**Instructions to follow**
Extract from the entries below, exactly as given, only the lines from the line containing "def startUnit (mu" to the line containing "mu := mu, frames", both lines included.

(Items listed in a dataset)
# # #
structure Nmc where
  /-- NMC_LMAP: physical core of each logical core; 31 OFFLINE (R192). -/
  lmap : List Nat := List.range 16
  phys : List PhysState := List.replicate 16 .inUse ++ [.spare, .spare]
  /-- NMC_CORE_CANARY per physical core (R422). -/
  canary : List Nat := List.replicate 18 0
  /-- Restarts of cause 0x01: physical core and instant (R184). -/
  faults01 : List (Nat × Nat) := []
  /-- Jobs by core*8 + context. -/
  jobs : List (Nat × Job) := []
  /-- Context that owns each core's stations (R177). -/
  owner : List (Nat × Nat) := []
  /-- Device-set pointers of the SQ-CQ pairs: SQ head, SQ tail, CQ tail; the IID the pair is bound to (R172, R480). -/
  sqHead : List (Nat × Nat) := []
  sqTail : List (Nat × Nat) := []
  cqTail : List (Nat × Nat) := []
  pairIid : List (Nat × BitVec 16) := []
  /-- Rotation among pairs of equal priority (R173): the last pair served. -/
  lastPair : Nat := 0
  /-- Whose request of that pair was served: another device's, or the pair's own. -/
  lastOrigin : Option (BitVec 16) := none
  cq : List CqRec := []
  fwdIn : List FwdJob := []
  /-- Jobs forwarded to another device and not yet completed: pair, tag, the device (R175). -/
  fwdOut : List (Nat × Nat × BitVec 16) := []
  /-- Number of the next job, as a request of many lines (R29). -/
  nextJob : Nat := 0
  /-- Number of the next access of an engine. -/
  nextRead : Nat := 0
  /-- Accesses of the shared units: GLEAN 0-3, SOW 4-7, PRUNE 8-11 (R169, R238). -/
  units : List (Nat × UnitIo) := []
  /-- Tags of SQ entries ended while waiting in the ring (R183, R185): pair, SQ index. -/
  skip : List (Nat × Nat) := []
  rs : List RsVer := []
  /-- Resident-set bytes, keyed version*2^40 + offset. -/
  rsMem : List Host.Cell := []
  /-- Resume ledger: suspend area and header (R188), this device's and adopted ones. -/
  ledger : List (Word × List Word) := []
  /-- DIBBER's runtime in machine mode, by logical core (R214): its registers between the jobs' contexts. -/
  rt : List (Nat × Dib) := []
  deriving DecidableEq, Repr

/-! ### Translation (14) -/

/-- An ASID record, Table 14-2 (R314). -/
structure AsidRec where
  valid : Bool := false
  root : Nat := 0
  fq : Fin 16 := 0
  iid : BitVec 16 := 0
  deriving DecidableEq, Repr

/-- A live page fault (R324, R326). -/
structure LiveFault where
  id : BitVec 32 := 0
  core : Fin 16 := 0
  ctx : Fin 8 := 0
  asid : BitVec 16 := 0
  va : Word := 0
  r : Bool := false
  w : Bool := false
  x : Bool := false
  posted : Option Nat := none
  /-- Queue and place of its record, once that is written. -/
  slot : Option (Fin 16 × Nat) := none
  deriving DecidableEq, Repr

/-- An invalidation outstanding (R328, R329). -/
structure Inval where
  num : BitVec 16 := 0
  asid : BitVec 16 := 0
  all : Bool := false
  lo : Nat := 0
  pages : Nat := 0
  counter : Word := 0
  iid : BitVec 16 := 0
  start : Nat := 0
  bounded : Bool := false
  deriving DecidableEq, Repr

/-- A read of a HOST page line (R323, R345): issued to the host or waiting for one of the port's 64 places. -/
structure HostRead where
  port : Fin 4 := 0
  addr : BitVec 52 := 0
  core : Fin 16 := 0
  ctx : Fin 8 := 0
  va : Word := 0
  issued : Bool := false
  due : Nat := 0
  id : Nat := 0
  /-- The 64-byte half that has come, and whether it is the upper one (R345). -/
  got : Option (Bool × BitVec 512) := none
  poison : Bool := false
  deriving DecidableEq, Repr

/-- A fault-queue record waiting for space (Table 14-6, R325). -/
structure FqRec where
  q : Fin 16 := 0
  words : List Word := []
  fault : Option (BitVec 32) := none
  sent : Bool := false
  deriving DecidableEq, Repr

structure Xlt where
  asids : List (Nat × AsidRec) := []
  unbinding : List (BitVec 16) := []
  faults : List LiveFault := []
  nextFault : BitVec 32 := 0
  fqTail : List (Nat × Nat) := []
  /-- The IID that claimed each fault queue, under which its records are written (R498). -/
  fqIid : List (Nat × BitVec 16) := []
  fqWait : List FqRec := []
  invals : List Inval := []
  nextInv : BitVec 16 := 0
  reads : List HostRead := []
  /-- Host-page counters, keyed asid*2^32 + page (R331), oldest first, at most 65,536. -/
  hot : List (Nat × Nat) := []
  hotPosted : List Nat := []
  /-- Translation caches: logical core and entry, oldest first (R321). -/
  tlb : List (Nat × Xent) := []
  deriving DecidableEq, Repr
# # #
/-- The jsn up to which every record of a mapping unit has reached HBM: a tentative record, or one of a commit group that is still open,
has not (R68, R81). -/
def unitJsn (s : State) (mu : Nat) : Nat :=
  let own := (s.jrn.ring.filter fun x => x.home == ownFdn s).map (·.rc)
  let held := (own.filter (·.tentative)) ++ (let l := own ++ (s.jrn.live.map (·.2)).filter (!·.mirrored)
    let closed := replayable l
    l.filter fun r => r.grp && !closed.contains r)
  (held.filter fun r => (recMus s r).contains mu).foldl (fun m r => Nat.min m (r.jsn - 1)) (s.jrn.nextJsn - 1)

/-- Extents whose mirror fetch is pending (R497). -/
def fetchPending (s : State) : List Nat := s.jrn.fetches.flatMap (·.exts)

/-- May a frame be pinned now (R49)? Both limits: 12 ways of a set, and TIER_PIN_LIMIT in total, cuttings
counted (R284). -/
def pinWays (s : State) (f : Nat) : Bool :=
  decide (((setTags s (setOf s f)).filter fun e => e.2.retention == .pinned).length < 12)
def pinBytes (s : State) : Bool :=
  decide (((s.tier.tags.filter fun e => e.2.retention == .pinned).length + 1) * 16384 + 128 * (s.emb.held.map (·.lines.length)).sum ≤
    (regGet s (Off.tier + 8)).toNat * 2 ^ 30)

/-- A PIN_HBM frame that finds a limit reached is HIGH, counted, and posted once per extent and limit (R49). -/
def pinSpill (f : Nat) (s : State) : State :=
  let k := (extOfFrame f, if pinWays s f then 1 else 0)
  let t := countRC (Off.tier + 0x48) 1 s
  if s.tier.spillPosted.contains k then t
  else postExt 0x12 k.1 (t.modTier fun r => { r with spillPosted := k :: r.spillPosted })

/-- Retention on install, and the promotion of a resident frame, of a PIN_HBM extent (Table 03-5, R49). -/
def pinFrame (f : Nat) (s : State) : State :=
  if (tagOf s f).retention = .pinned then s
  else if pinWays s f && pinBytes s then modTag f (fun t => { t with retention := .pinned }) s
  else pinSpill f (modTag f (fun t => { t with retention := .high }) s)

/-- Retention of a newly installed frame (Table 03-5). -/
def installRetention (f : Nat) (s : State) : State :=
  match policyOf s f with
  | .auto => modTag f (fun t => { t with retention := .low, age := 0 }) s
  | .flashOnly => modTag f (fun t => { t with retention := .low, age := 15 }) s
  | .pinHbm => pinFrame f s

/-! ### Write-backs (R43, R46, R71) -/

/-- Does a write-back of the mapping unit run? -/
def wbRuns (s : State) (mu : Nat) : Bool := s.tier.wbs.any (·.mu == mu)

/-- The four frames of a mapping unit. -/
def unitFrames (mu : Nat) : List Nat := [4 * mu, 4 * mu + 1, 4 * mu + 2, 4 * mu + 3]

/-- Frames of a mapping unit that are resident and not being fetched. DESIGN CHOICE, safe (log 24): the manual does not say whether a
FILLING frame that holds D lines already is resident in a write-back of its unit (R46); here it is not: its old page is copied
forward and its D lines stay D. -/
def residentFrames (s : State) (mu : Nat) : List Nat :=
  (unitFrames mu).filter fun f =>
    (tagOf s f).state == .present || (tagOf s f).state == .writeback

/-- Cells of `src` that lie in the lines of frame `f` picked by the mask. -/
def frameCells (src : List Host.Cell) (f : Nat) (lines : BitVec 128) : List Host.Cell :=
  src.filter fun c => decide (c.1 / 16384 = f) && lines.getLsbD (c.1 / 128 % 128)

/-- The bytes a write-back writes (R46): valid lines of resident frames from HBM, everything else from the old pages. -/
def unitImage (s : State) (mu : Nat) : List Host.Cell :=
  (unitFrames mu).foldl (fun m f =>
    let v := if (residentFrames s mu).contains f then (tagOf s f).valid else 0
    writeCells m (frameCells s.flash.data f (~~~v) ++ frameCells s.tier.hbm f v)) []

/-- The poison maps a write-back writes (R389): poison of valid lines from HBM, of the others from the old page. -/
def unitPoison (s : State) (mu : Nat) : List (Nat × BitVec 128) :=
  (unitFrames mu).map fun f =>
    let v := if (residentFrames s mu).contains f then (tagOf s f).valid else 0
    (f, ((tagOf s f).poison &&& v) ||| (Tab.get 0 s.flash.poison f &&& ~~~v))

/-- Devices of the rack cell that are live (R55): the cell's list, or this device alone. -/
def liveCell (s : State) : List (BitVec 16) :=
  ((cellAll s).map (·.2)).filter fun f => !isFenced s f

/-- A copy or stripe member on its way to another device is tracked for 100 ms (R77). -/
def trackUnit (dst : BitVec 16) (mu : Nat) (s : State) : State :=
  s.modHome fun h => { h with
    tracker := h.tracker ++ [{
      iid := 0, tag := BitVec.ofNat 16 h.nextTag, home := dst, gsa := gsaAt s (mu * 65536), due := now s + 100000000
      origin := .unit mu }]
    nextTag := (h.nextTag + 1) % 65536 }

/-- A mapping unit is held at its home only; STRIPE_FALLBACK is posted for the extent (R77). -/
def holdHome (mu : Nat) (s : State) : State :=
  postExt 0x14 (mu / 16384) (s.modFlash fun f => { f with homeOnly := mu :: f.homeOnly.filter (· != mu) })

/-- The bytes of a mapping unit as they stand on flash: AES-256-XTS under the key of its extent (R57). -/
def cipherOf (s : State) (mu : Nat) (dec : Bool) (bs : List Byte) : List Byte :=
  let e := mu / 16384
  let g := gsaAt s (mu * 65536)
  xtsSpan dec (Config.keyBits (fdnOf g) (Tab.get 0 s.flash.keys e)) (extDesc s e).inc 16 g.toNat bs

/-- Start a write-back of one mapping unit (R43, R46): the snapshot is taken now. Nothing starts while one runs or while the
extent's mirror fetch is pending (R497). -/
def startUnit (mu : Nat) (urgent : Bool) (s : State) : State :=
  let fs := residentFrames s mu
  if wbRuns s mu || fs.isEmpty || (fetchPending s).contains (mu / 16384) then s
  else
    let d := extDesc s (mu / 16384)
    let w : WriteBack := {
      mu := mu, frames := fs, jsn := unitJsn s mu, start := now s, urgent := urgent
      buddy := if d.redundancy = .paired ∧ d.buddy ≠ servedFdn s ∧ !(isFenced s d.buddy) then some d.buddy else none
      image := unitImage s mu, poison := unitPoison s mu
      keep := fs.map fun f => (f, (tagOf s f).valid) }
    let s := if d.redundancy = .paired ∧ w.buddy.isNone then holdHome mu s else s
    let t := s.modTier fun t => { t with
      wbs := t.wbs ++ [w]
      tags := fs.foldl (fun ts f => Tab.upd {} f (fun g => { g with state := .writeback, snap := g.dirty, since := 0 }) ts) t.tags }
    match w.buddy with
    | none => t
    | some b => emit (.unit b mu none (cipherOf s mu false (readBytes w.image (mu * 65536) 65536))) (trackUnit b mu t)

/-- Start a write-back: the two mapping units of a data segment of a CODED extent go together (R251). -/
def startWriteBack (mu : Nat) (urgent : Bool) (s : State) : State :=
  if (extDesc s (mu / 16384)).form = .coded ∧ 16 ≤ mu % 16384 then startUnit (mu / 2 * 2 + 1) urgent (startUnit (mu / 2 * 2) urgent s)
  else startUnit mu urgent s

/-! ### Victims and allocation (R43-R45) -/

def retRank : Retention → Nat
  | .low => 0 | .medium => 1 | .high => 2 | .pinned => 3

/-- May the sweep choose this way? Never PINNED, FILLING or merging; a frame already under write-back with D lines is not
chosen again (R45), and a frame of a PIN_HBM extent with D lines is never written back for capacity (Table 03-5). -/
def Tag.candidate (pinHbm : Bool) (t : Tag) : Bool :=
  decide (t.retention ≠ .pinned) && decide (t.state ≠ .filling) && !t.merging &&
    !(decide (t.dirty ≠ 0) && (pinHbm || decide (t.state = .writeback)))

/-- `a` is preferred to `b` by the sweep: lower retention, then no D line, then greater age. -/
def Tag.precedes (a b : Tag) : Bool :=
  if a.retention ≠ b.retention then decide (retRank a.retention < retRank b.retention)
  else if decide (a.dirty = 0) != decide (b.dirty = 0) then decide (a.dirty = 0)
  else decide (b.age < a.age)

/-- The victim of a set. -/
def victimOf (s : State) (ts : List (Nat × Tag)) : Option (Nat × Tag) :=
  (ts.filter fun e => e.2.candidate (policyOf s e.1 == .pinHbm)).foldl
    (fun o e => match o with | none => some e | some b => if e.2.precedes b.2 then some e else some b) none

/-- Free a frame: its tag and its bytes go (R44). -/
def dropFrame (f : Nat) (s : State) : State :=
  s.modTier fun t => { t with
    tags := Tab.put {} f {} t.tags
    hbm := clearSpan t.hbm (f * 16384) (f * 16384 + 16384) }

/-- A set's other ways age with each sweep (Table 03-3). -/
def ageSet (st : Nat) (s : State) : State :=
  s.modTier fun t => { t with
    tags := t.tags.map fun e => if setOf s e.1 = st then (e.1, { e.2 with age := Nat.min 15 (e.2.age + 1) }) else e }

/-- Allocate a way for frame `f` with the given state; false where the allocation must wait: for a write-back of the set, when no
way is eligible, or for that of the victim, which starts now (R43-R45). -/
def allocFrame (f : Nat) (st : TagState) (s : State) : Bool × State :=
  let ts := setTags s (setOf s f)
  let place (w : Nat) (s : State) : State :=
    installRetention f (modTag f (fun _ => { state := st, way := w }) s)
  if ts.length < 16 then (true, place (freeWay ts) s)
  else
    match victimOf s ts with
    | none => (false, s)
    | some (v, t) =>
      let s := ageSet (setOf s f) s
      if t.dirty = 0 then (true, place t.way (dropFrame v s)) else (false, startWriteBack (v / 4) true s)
# # #
**Result**
def startUnit (mu : Nat) (urgent : Bool) (s : State) : State :=
  let fs := residentFrames s mu
  if wbRuns s mu || fs.isEmpty || (fetchPending s).contains (mu / 16384) then s
  else
    let d := extDesc s (mu / 16384)
    let w : WriteBack := {
      mu := mu, frames := fs, jsn := unitJsn s mu, start := now s, urgent := urgent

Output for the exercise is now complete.